### TASK PROMPT
This exercise calls for the records to be repeated in full, exactly as written.

### SOURCE RECORDS

-- ==== Sys2Proof/Tests/Slice0.lean ====
section
/-!
SUPPORT. Tests: a state and operands that meet the hypotheses of every clause of every statement, an ill-formed command
for every check of WellFormed, and words and figures of the spec's worked examples.
-/
namespace Sys2Proof.Machine

set_option Elab.async false

/-! ### Small states -/

/-- A powered device in a mode. -/
def wIn (m : Mode) : State := { State.reset with mode := m }

/-- A device in a mode with its fast clocks running, at TIME 3,000. -/
def wOn (m : Mode) : State :=
  { State.reset with mode := m, clk := { time := 3000, now := 6000, core := true, aligned := true, conv := true } }

/-- Bench `b` enabled. -/
def State.wBench (s : State) (b : Nat) : State := s.raise (R.BENCH_CTL b) Fd.BENCH_CTL_EN

/-- A Pattern is loaded. -/
def State.wPat (s : State) : State := s.raise R.TOP_MODE Fd.TOP_MODE_PATTERNED

/-- The Epoch is loaded. -/
def State.wCoh (s : State) : State := s.raise R.TOP_MODE Fd.TOP_MODE_COHERENT

/-- Crier port `p` is UP. -/
def State.wPort (s : State) (p : Nat) : State := s.onPort p fun x => { x with up := true }

/-- Epochs are checked with period `n`, and TIME is 30 ticks past an expected edge. -/
def State.wChecks (s : State) (n : Nat) : State :=
  let s : State :=
      (s.setReg R.TIME_EPOCH_PERIOD (BitVec.ofNat 32 n)).wCoh.raise R.TIME_EPOCH_CTL Fd.TIME_EPOCH_CTL_PERIODIC
  { s with clk := { s.clk with time := 3000 * n + 30 } }

/-- REFCLK is present or absent. -/
def State.wRefclk (s : State) (b : Bool) : State := { s with clk := { s.clk with refclk := b } }

/-- The core PLL runs, the dividers not aligned. -/
def State.wAlign (s : State) : State := { s with clk := { s.clk with aligned := false } }

/-- The state one step on. -/
def nextOf (s : State) : State :=
  match step s with
  | .next t => t
  | _ => s

/-- A descriptor for drive outputs: 10 granules at 0x10000, 40 ticks, VALID. -/
def segA : List Nat := [0x400, 10, 0, 0x80000028]

/-- A play of segment 5 at TIME 3,000, 20 ticks in. -/
def playA : Play :=
  { ser := 4, start := 2980, len := 40, seg := 5, amp := 0x8000, frame := 0, issued := 2900, desc := .good segA,
    started := true, ends := 3020 }

/-- A play of segment 5, its descriptor awaited, due at TIME 4,000. -/
def playW : Play :=
  { ser := 4, start := 4000, len := 0, seg := 5, amp := 0x8000, frame := 0, issued := 2900, desc := .awaited, ends := 4000 }

/-- A stream of segment 5 behind the play of serial 4. -/
def fetchA : Fetch :=
    { seg := 5, ser := 4, addr := 0x10000, gran := 64, total := 10, asked := 4, out := [{ gran := 2, at_ := 2900 }, { gran := 3, at_ := 2910 }], got := [(0, 1), (1, 8)] }

/-- The queue of voice `v` of a lane. -/
def State.wQueue (s : State) (b l v : Nat) (q : List Play) : State := s.onLane b l fun x => x.setQueue v q

/-- One stream in window `v`. -/
def State.wStream (s : State) (b v : Nat) (f : Fetch) : State :=
    s.onWindow b v fun w => { w with size := 4096, streams := [f] }

/-- Segment `id` is being retired. -/
def State.wRetiring (s : State) (id : Nat) : State := { s with segs := { s.segs with retiring := [id] } }

/-- Word `w` at offset `off` of a lane's program. -/
def State.wWord (s : State) (b l off w : Nat) : State :=
  (s.setReg (R.LANE_PROG b off 0) (BitVec.ofNat 32 w)).setReg (R.LANE_PROG b off 1) (BitVec.ofNat 32 (w / 2 ^ 32))

/-- Lane 2 of Bench 1 in RUN is about to execute `w` at offset 5, its cursor at 4,000. -/
def wLane (w : Nat) : State :=
  ((wOn .run).wWord 1 2 5 w).onLane 1 2
      fun x => { x with st := .issuing, pc := 5, cursor := 4000, next := 2996, ser := 7 }

/-- A checkpoint at offset 5. -/
def chkA : Checkpoint :=
    { pc := 5, cursor := 4000, v := [0, 0, 0, 0, 0, 0, 0, 0], dr := 3, loops := [(2, 7)], lastWin := none }

/-- A pending branch of instruction word `w` at boundary `bnd`. -/
def brA (w bnd : Nat) : Branch :=
    { ser := 5, word := w, pc := 5, bnd := bnd, chk := chkA, heads := [], stage := .none_ }

/-- The pending branches of lane 2 of Bench 1. -/
def State.wBranches (s : State) (bs : List Branch) : State := s.onLane 1 2 fun x => { x with branches := bs }

/-- The strobes on their way to lane 2 of Bench 1, in state `st`. -/
def State.wStrobe (s : State) (st : LaneSt) (e : Strobe) : State := s.onLane 1 2
    fun x => { x with st := st, strobes := [e] }

/-- A window of channel 9 with `n` decimated samples from ADC sample `m0`, opened. -/
def winA (n : Nat) (m0 : Int) : Win :=
  { ser := 3, lane := 2, play := 4, start := 2850, wcfg := n * 2 ^ 16, kcfg := 0x0D, tcfg := 1, m0 := m0, opened := true,
    num := 3, owed := true }

/-- A window not yet opened. -/
def winB (m0 : Int) : Win := { winA 16 m0 with ser := 4, opened := false, owed := false }

/-- The windows of channel 9 of Bench 1. -/
def State.wWins (s : State) (ws : List Win) : State := s.onChan 1 9
    fun x => { x with wins := ws, nextSer := 5, opens := 4 }

/-- Engine 1 of Bench 1 runs. -/
def State.wEng (s : State) : State := s.onEng 1 1 fun x => { x with st := .run, cyc := 3000 }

### RESULT BELOW
-- ==== Sys2Proof/Tests/Slice0.lean ====
section
/-!
SUPPORT. Tests: a state and operands that meet the hypotheses of every clause of every statement, an ill-formed command
for every check of WellFormed, and words and figures of the spec's worked examples.
-/
namespace Sys2Proof.Machine

set_option Elab.async false

/-! ### Small states -/

/-- A powered device in a mode. -/
def wIn (m : Mode) : State := { State.reset with mode := m }

/-- A device in a mode with its fast clocks running, at TIME 3,000. -/
def wOn (m : Mode) : State :=
  { State.reset with mode := m, clk := { time := 3000, now := 6000, core := true, aligned := true, conv := true } }

/-- Bench `b` enabled. -/
def State.wBench (s : State) (b : Nat) : State := s.raise (R.BENCH_CTL b) Fd.BENCH_CTL_EN

/-- A Pattern is loaded. -/
def State.wPat (s : State) : State := s.raise R.TOP_MODE Fd.TOP_MODE_PATTERNED

/-- The Epoch is loaded. -/
def State.wCoh (s : State) : State := s.raise R.TOP_MODE Fd.TOP_MODE_COHERENT

/-- Crier port `p` is UP. -/
def State.wPort (s : State) (p : Nat) : State := s.onPort p fun x => { x with up := true }

/-- Epochs are checked with period `n`, and TIME is 30 ticks past an expected edge. -/
def State.wChecks (s : State) (n : Nat) : State :=
  let s : State :=
      (s.setReg R.TIME_EPOCH_PERIOD (BitVec.ofNat 32 n)).wCoh.raise R.TIME_EPOCH_CTL Fd.TIME_EPOCH_CTL_PERIODIC
  { s with clk := { s.clk with time := 3000 * n + 30 } }

/-- REFCLK is present or absent. -/
def State.wRefclk (s : State) (b : Bool) : State := { s with clk := { s.clk with refclk := b } }

/-- The core PLL runs, the dividers not aligned. -/
def State.wAlign (s : State) : State := { s with clk := { s.clk with aligned := false } }

/-- The state one step on. -/
def nextOf (s : State) : State :=
  match step s with
  | .next t => t
  | _ => s

/-- A descriptor for drive outputs: 10 granules at 0x10000, 40 ticks, VALID. -/
def segA : List Nat := [0x400, 10, 0, 0x80000028]

/-- A play of segment 5 at TIME 3,000, 20 ticks in. -/
def playA : Play :=
  { ser := 4, start := 2980, len := 40, seg := 5, amp := 0x8000, frame := 0, issued := 2900, desc := .good segA,
    started := true, ends := 3020 }

/-- A play of segment 5, its descriptor awaited, due at TIME 4,000. -/
def playW : Play :=
  { ser := 4, start := 4000, len := 0, seg := 5, amp := 0x8000, frame := 0, issued := 2900, desc := .awaited, ends := 4000 }

/-- A stream of segment 5 behind the play of serial 4. -/
def fetchA : Fetch :=
    { seg := 5, ser := 4, addr := 0x10000, gran := 64, total := 10, asked := 4, out := [{ gran := 2, at_ := 2900 }, { gran := 3, at_ := 2910 }], got := [(0, 1), (1, 8)] }

/-- The queue of voice `v` of a lane. -/
def State.wQueue (s : State) (b l v : Nat) (q : List Play) : State := s.onLane b l fun x => x.setQueue v q

/-- One stream in window `v`. -/
def State.wStream (s : State) (b v : Nat) (f : Fetch) : State :=
    s.onWindow b v fun w => { w with size := 4096, streams := [f] }

/-- Segment `id` is being retired. -/
def State.wRetiring (s : State) (id : Nat) : State := { s with segs := { s.segs with retiring := [id] } }

/-- Word `w` at offset `off` of a lane's program. -/
def State.wWord (s : State) (b l off w : Nat) : State :=
  (s.setReg (R.LANE_PROG b off 0) (BitVec.ofNat 32 w)).setReg (R.LANE_PROG b off 1) (BitVec.ofNat 32 (w / 2 ^ 32))

/-- Lane 2 of Bench 1 in RUN is about to execute `w` at offset 5, its cursor at 4,000. -/
def wLane (w : Nat) : State :=
  ((wOn .run).wWord 1 2 5 w).onLane 1 2
      fun x => { x with st := .issuing, pc := 5, cursor := 4000, next := 2996, ser := 7 }

/-- A checkpoint at offset 5. -/
def chkA : Checkpoint :=
    { pc := 5, cursor := 4000, v := [0, 0, 0, 0, 0, 0, 0, 0], dr := 3, loops := [(2, 7)], lastWin := none }

/-- A pending branch of instruction word `w` at boundary `bnd`. -/
def brA (w bnd : Nat) : Branch :=
    { ser := 5, word := w, pc := 5, bnd := bnd, chk := chkA, heads := [], stage := .none_ }

/-- The pending branches of lane 2 of Bench 1. -/
def State.wBranches (s : State) (bs : List Branch) : State := s.onLane 1 2 fun x => { x with branches := bs }

/-- The strobes on their way to lane 2 of Bench 1, in state `st`. -/
def State.wStrobe (s : State) (st : LaneSt) (e : Strobe) : State := s.onLane 1 2
    fun x => { x with st := st, strobes := [e] }

/-- A window of channel 9 with `n` decimated samples from ADC sample `m0`, opened. -/
def winA (n : Nat) (m0 : Int) : Win :=
  { ser := 3, lane := 2, play := 4, start := 2850, wcfg := n * 2 ^ 16, kcfg := 0x0D, tcfg := 1, m0 := m0, opened := true,
    num := 3, owed := true }

/-- A window not yet opened. -/
def winB (m0 : Int) : Win := { winA 16 m0 with ser := 4, opened := false, owed := false }

/-- The windows of channel 9 of Bench 1. -/
def State.wWins (s : State) (ws : List Win) : State := s.onChan 1 9
    fun x => { x with wins := ws, nextSer := 5, opens := 4 }

/-- Engine 1 of Bench 1 runs. -/
def State.wEng (s : State) : State := s.onEng 1 1 fun x => { x with st := .run, cyc := 3000 }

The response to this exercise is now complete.